▸ **Work order**
Find the line with "AMap Chute), π" in the records below. Copy it and every line after it, up to and including the line with "(x : Memory), π".

▸ **Source information**
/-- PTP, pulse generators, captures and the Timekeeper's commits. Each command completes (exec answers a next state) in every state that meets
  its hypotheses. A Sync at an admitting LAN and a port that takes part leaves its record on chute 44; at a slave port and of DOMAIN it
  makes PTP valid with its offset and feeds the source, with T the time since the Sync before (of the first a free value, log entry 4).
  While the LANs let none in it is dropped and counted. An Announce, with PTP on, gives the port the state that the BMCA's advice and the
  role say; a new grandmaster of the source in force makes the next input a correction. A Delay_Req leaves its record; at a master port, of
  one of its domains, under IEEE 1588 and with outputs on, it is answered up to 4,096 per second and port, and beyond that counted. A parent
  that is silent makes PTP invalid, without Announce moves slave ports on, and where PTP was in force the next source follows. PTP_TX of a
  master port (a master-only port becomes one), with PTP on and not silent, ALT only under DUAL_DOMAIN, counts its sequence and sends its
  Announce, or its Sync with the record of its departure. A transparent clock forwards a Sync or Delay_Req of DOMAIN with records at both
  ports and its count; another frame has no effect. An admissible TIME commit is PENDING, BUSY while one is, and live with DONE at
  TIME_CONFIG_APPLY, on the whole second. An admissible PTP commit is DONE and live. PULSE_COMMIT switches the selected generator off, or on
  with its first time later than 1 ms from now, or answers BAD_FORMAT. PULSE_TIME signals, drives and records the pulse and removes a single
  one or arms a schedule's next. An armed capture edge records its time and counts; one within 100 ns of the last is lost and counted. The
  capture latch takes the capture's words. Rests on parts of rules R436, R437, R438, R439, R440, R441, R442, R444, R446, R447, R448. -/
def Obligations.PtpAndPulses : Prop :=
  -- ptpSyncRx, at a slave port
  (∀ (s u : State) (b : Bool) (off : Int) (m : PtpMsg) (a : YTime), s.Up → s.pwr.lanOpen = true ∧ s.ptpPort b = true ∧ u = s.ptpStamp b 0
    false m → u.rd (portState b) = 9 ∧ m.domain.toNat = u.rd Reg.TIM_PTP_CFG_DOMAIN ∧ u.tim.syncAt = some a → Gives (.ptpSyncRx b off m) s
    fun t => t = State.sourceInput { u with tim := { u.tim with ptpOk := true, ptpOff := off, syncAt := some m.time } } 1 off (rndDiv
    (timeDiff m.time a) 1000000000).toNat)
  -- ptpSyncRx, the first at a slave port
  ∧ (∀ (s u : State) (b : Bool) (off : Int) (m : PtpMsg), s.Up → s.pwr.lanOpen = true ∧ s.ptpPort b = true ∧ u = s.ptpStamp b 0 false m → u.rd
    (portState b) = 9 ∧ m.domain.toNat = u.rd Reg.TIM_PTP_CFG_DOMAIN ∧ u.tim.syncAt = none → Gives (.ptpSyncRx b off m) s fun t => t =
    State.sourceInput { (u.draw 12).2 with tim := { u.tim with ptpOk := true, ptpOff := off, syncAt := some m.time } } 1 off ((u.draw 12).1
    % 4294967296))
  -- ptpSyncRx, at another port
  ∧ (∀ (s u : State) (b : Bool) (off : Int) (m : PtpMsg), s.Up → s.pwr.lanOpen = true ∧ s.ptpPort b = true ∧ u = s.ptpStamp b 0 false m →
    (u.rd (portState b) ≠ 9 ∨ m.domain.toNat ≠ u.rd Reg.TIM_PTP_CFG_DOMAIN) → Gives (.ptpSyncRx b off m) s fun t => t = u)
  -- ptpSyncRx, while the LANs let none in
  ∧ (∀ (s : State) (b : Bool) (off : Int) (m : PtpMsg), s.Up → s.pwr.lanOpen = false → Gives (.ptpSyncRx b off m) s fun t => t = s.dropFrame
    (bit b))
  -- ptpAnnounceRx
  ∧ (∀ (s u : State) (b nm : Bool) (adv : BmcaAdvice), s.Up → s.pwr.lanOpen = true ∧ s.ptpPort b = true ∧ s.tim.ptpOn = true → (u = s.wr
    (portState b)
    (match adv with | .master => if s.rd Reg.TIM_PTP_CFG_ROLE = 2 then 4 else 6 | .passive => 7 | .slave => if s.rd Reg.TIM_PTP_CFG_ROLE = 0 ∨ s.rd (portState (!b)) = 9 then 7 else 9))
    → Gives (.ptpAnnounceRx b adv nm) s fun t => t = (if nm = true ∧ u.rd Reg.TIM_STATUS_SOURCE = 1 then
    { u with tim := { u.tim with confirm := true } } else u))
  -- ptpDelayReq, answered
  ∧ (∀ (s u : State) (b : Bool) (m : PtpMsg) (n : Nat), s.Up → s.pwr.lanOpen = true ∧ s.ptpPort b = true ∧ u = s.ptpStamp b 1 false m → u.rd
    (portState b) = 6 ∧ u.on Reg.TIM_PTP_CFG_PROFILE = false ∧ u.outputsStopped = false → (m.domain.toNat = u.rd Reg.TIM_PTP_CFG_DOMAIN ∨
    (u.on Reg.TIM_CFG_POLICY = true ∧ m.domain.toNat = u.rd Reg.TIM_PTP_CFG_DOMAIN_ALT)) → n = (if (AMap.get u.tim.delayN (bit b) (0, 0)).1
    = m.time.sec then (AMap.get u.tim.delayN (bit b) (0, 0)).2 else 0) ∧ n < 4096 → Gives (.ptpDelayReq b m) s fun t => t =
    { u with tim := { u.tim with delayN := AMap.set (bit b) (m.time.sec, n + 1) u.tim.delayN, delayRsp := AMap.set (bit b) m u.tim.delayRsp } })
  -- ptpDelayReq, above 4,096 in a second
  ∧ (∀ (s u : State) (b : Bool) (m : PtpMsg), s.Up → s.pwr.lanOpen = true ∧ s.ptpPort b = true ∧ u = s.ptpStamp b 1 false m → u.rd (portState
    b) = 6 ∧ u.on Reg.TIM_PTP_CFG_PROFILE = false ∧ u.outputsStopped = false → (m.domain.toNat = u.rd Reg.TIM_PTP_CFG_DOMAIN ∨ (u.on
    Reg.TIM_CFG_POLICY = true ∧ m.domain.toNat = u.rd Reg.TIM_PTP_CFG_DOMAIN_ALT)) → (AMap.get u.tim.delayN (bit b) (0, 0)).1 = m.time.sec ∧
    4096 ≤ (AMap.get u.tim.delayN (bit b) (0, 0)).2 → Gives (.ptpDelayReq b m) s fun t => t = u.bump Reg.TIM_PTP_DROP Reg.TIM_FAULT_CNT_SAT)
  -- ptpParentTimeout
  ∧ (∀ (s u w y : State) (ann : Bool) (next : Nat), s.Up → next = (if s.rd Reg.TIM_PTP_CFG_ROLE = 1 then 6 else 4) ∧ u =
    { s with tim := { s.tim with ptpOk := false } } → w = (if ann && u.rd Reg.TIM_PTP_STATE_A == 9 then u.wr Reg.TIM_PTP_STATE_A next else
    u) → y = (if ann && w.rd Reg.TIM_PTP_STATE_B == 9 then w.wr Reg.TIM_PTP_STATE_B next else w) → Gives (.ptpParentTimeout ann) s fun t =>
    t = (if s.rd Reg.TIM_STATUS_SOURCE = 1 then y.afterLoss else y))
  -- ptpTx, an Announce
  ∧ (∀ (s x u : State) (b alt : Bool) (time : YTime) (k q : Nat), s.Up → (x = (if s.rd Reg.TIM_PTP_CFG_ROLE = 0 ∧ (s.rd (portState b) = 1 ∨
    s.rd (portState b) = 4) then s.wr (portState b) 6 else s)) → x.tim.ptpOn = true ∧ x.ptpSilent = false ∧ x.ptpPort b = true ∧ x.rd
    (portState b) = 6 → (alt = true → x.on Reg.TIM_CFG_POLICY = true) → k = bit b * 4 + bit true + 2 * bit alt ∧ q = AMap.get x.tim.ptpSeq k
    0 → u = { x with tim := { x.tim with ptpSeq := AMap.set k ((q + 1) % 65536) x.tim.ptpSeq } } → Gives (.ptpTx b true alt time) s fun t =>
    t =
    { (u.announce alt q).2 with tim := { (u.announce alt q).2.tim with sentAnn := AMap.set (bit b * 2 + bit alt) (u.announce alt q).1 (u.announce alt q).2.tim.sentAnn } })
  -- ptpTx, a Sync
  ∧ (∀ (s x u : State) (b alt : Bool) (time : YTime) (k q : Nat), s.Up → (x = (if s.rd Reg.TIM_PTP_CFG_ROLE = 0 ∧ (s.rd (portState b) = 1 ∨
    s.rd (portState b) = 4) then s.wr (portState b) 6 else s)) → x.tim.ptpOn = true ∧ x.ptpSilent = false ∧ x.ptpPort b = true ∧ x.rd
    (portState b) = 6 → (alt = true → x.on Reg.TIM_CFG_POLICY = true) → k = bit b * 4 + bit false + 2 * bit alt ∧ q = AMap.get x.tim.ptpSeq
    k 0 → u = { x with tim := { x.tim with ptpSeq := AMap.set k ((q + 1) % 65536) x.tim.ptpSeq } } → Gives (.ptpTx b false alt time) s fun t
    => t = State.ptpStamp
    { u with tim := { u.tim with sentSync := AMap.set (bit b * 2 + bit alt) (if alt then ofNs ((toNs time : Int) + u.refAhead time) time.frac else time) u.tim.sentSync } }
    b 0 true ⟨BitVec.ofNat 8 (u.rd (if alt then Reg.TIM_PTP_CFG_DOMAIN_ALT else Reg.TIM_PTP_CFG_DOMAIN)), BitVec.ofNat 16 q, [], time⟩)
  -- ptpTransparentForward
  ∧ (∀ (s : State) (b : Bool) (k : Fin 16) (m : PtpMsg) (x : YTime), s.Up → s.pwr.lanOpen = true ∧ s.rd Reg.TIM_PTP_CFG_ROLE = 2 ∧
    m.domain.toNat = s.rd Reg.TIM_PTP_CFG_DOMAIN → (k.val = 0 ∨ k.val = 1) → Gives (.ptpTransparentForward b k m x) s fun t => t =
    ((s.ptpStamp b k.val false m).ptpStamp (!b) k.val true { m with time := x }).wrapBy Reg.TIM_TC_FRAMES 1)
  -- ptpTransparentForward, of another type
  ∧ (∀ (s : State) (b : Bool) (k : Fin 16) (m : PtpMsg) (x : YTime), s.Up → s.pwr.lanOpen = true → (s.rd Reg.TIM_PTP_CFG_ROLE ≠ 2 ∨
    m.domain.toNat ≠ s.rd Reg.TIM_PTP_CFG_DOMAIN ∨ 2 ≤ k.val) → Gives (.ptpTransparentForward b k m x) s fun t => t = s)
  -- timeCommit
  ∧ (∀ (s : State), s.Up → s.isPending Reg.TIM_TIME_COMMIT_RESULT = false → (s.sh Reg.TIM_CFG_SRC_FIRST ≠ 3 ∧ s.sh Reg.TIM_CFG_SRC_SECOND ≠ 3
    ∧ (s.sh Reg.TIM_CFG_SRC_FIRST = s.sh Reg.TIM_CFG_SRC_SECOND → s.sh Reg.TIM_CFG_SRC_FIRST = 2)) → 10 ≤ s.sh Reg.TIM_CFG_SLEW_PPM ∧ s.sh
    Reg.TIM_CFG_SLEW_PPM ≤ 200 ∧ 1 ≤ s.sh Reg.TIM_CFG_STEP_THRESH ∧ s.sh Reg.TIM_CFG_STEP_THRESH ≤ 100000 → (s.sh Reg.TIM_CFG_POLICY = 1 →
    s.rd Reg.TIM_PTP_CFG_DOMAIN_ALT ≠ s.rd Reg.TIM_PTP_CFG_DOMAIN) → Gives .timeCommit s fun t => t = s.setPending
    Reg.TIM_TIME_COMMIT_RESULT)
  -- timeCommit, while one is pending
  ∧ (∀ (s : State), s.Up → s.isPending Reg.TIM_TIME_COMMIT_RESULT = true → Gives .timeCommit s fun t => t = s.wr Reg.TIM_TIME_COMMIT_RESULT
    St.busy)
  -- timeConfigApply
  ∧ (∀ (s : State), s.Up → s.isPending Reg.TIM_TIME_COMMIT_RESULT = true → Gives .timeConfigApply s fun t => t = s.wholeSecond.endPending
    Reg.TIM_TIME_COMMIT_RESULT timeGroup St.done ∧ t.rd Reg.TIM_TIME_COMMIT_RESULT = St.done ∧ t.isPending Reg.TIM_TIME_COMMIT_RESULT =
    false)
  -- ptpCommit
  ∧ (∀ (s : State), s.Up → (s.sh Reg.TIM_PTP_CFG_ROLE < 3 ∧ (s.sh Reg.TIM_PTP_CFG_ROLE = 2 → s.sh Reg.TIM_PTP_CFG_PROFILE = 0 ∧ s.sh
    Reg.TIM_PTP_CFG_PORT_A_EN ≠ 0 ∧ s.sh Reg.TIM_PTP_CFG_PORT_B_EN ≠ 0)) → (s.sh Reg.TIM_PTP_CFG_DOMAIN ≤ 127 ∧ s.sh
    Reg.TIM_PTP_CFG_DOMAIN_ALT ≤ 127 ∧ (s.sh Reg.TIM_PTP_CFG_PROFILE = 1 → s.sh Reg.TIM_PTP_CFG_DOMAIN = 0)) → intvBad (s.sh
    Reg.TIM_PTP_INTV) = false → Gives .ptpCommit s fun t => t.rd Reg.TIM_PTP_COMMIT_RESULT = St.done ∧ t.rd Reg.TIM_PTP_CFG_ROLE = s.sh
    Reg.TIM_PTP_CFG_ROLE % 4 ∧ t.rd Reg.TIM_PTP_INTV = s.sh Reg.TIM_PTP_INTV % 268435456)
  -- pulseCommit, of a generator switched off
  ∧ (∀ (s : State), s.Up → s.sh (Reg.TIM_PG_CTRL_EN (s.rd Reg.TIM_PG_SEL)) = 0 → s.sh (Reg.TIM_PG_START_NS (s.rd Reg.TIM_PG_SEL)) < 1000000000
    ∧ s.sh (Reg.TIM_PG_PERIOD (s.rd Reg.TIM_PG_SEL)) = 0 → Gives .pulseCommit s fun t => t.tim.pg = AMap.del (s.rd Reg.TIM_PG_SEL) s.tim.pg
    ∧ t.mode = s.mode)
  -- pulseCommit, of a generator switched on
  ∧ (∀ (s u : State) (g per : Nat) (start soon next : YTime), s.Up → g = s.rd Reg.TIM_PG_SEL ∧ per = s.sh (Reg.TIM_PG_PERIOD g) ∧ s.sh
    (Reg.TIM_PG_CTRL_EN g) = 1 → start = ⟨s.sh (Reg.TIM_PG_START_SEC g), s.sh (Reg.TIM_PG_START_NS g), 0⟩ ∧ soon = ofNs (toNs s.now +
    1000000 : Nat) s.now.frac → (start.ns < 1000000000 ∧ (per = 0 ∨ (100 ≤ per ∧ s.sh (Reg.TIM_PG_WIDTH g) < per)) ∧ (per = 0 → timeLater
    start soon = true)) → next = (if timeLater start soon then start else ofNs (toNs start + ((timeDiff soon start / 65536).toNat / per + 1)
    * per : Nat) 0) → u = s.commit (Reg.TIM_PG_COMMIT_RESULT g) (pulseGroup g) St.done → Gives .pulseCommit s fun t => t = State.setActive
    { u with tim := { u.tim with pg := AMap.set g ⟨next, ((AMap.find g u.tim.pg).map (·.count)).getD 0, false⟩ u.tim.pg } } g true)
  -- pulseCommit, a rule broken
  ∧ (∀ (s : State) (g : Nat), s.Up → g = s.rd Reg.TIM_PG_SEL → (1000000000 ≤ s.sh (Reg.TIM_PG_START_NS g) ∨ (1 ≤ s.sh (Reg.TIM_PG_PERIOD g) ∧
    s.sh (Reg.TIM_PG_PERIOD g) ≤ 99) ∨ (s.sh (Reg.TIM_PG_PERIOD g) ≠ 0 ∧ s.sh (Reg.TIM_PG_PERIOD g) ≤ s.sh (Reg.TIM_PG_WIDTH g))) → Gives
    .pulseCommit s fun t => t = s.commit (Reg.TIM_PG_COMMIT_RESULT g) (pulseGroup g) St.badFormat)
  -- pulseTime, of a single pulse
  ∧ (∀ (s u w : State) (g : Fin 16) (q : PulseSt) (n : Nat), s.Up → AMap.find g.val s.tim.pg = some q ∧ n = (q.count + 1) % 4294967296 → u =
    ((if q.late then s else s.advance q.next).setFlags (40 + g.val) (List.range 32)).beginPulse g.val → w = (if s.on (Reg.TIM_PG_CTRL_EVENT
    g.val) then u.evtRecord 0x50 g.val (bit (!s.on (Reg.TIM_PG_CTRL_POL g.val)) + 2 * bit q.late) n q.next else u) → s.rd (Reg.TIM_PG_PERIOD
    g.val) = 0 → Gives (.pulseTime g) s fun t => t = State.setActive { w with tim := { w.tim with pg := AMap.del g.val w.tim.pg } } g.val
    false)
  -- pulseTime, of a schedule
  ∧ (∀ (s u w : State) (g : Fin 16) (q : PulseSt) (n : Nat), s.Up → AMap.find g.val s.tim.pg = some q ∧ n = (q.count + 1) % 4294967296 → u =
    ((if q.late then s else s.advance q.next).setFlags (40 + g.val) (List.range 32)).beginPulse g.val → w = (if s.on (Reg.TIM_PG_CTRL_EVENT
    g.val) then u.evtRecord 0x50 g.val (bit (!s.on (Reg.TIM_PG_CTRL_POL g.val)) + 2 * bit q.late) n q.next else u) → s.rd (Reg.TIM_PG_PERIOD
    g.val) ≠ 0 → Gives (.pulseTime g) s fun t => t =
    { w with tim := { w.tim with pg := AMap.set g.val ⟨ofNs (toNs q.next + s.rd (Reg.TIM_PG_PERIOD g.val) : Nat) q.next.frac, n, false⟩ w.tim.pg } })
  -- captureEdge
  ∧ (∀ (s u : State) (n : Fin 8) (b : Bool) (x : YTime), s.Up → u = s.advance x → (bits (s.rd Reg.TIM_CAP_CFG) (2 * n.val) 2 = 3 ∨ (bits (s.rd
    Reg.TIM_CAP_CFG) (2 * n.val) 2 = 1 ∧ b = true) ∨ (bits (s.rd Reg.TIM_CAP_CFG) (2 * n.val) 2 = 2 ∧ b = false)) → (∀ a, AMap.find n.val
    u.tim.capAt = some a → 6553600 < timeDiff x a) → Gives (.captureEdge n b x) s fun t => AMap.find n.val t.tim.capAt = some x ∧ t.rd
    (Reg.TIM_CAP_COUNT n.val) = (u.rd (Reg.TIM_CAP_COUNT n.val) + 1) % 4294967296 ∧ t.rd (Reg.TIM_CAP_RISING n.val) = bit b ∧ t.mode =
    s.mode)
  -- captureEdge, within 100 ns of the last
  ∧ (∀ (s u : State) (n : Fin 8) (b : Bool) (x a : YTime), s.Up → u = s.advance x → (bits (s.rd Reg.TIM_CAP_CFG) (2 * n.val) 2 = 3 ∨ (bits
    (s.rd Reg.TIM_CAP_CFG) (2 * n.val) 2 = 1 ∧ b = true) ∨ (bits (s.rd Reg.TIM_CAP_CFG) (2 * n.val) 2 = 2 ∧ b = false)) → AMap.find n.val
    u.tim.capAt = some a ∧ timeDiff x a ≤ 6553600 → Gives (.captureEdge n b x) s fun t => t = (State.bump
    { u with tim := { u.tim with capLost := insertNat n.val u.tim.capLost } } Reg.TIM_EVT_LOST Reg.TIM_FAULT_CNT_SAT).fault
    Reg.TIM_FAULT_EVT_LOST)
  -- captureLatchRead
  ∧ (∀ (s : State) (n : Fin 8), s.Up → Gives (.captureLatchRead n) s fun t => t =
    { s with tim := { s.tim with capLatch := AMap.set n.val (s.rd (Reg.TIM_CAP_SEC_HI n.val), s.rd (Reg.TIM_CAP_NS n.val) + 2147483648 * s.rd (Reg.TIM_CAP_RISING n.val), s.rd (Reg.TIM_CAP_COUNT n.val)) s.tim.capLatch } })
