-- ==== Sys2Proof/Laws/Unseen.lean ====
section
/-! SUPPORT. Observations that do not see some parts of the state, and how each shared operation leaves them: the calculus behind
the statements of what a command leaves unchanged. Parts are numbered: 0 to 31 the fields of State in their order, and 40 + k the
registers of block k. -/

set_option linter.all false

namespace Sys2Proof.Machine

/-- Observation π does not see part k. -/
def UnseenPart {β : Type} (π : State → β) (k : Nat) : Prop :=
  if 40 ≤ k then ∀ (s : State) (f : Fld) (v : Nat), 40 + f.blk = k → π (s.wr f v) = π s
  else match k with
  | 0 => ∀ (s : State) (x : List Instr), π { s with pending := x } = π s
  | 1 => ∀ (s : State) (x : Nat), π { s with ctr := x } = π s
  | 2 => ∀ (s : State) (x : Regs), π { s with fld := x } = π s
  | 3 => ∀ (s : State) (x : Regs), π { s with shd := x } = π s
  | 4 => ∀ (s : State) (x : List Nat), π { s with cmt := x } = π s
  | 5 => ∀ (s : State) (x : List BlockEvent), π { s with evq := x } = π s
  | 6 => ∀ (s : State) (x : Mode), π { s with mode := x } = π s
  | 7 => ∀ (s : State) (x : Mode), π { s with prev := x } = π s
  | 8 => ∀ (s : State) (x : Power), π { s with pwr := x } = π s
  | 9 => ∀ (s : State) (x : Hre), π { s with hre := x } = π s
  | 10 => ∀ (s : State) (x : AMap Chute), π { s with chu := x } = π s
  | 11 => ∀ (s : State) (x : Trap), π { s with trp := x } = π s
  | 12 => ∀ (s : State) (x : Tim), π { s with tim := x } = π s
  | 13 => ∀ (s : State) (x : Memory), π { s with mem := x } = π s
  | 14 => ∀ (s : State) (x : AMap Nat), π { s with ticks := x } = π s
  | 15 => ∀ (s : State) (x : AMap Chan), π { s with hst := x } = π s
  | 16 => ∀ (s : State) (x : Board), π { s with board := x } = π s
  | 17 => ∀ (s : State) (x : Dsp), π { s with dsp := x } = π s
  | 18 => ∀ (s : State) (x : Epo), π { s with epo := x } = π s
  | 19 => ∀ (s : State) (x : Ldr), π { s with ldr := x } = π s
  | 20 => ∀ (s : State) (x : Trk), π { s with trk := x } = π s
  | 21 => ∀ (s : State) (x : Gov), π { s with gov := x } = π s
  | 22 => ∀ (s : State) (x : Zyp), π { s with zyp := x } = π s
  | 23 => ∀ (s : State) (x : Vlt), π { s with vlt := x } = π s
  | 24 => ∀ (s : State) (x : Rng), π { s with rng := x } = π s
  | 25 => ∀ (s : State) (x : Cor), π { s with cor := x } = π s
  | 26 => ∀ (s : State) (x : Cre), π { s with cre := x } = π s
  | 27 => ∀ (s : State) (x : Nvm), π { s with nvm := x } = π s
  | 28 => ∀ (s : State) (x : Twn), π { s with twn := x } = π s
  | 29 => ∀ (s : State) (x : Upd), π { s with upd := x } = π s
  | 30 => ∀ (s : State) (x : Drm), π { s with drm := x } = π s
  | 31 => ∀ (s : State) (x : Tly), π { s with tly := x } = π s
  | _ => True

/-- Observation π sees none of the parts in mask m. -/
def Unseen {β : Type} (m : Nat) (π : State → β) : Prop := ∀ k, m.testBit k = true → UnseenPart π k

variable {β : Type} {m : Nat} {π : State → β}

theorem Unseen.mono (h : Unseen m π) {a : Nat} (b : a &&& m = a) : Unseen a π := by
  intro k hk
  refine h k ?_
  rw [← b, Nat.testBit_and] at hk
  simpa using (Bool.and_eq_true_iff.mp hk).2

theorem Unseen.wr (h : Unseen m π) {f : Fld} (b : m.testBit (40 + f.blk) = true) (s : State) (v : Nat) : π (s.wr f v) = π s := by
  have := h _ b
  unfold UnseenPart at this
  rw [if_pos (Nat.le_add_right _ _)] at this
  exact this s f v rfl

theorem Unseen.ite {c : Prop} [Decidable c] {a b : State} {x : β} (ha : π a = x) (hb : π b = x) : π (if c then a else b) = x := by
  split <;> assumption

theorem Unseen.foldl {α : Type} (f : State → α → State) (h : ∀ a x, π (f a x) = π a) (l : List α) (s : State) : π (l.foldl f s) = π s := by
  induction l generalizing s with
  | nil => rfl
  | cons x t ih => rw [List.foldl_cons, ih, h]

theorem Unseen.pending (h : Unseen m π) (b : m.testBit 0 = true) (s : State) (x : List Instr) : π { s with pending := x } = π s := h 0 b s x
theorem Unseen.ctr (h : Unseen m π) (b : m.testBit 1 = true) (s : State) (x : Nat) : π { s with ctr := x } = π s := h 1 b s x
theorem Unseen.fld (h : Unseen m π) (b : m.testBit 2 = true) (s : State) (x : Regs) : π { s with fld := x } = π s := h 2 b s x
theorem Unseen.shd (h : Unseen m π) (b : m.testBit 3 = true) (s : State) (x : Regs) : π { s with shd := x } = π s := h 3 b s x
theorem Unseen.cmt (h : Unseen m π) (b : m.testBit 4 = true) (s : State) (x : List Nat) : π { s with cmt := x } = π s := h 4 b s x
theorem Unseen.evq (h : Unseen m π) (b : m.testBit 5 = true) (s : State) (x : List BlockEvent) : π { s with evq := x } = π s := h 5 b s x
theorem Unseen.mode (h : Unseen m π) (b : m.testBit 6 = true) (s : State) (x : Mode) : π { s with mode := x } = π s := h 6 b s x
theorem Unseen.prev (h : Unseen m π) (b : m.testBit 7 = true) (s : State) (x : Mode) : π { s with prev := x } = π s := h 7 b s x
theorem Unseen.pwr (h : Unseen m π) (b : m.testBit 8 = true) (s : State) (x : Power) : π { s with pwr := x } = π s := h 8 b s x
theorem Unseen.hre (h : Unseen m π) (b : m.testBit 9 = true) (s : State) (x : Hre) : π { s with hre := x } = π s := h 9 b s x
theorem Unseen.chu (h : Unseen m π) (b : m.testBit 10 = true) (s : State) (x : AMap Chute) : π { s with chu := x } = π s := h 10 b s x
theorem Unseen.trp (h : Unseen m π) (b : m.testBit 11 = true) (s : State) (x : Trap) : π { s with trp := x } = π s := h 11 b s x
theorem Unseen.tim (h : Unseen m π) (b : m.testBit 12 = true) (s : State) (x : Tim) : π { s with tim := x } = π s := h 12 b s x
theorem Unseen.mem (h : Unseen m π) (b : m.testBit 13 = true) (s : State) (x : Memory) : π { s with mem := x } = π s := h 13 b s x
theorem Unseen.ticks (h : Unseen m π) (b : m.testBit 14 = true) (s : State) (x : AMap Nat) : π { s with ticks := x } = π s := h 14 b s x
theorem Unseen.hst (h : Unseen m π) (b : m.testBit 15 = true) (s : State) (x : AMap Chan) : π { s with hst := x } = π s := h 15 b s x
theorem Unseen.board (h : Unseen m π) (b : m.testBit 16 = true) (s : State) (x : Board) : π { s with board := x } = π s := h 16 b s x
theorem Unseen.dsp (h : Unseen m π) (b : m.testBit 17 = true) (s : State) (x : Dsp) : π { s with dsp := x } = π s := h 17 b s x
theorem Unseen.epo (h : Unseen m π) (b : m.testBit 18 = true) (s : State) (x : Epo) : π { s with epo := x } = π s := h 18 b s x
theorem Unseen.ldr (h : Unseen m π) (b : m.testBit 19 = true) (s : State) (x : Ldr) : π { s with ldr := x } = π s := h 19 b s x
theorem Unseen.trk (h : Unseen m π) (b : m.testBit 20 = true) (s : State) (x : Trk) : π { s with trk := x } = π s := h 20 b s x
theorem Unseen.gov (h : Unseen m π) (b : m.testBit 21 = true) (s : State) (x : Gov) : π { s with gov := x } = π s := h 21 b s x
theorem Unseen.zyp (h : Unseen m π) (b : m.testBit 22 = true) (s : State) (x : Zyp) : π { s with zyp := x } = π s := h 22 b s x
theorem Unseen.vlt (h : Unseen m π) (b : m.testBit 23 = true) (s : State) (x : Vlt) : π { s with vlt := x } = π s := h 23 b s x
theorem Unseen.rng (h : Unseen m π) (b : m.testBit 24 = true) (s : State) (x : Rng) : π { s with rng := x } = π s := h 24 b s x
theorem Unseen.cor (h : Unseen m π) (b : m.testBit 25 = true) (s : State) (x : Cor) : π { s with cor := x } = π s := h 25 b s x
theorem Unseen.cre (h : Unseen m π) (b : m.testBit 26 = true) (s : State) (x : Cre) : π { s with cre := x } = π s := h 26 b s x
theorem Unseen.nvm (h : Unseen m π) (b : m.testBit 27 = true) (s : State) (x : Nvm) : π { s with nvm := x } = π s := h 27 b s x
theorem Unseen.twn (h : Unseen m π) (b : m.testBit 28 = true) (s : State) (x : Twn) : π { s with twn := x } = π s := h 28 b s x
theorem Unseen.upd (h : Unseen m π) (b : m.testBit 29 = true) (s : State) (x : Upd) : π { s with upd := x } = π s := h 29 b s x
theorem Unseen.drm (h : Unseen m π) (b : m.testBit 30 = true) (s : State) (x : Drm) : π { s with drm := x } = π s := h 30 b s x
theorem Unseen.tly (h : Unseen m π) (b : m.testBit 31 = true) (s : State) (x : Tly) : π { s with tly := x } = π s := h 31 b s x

▸ **Solution to this exercise**
  | 10 => ∀ (s : State) (x : AMap Chute), π { s with chu := x } = π s
  | 11 => ∀ (s : State) (x : Trap), π { s with trp := x } = π s
  | 12 => ∀ (s : State) (x : Tim), π { s with tim := x } = π s
  | 13 => ∀ (s : State) (x : Memory), π { s with mem := x } = π s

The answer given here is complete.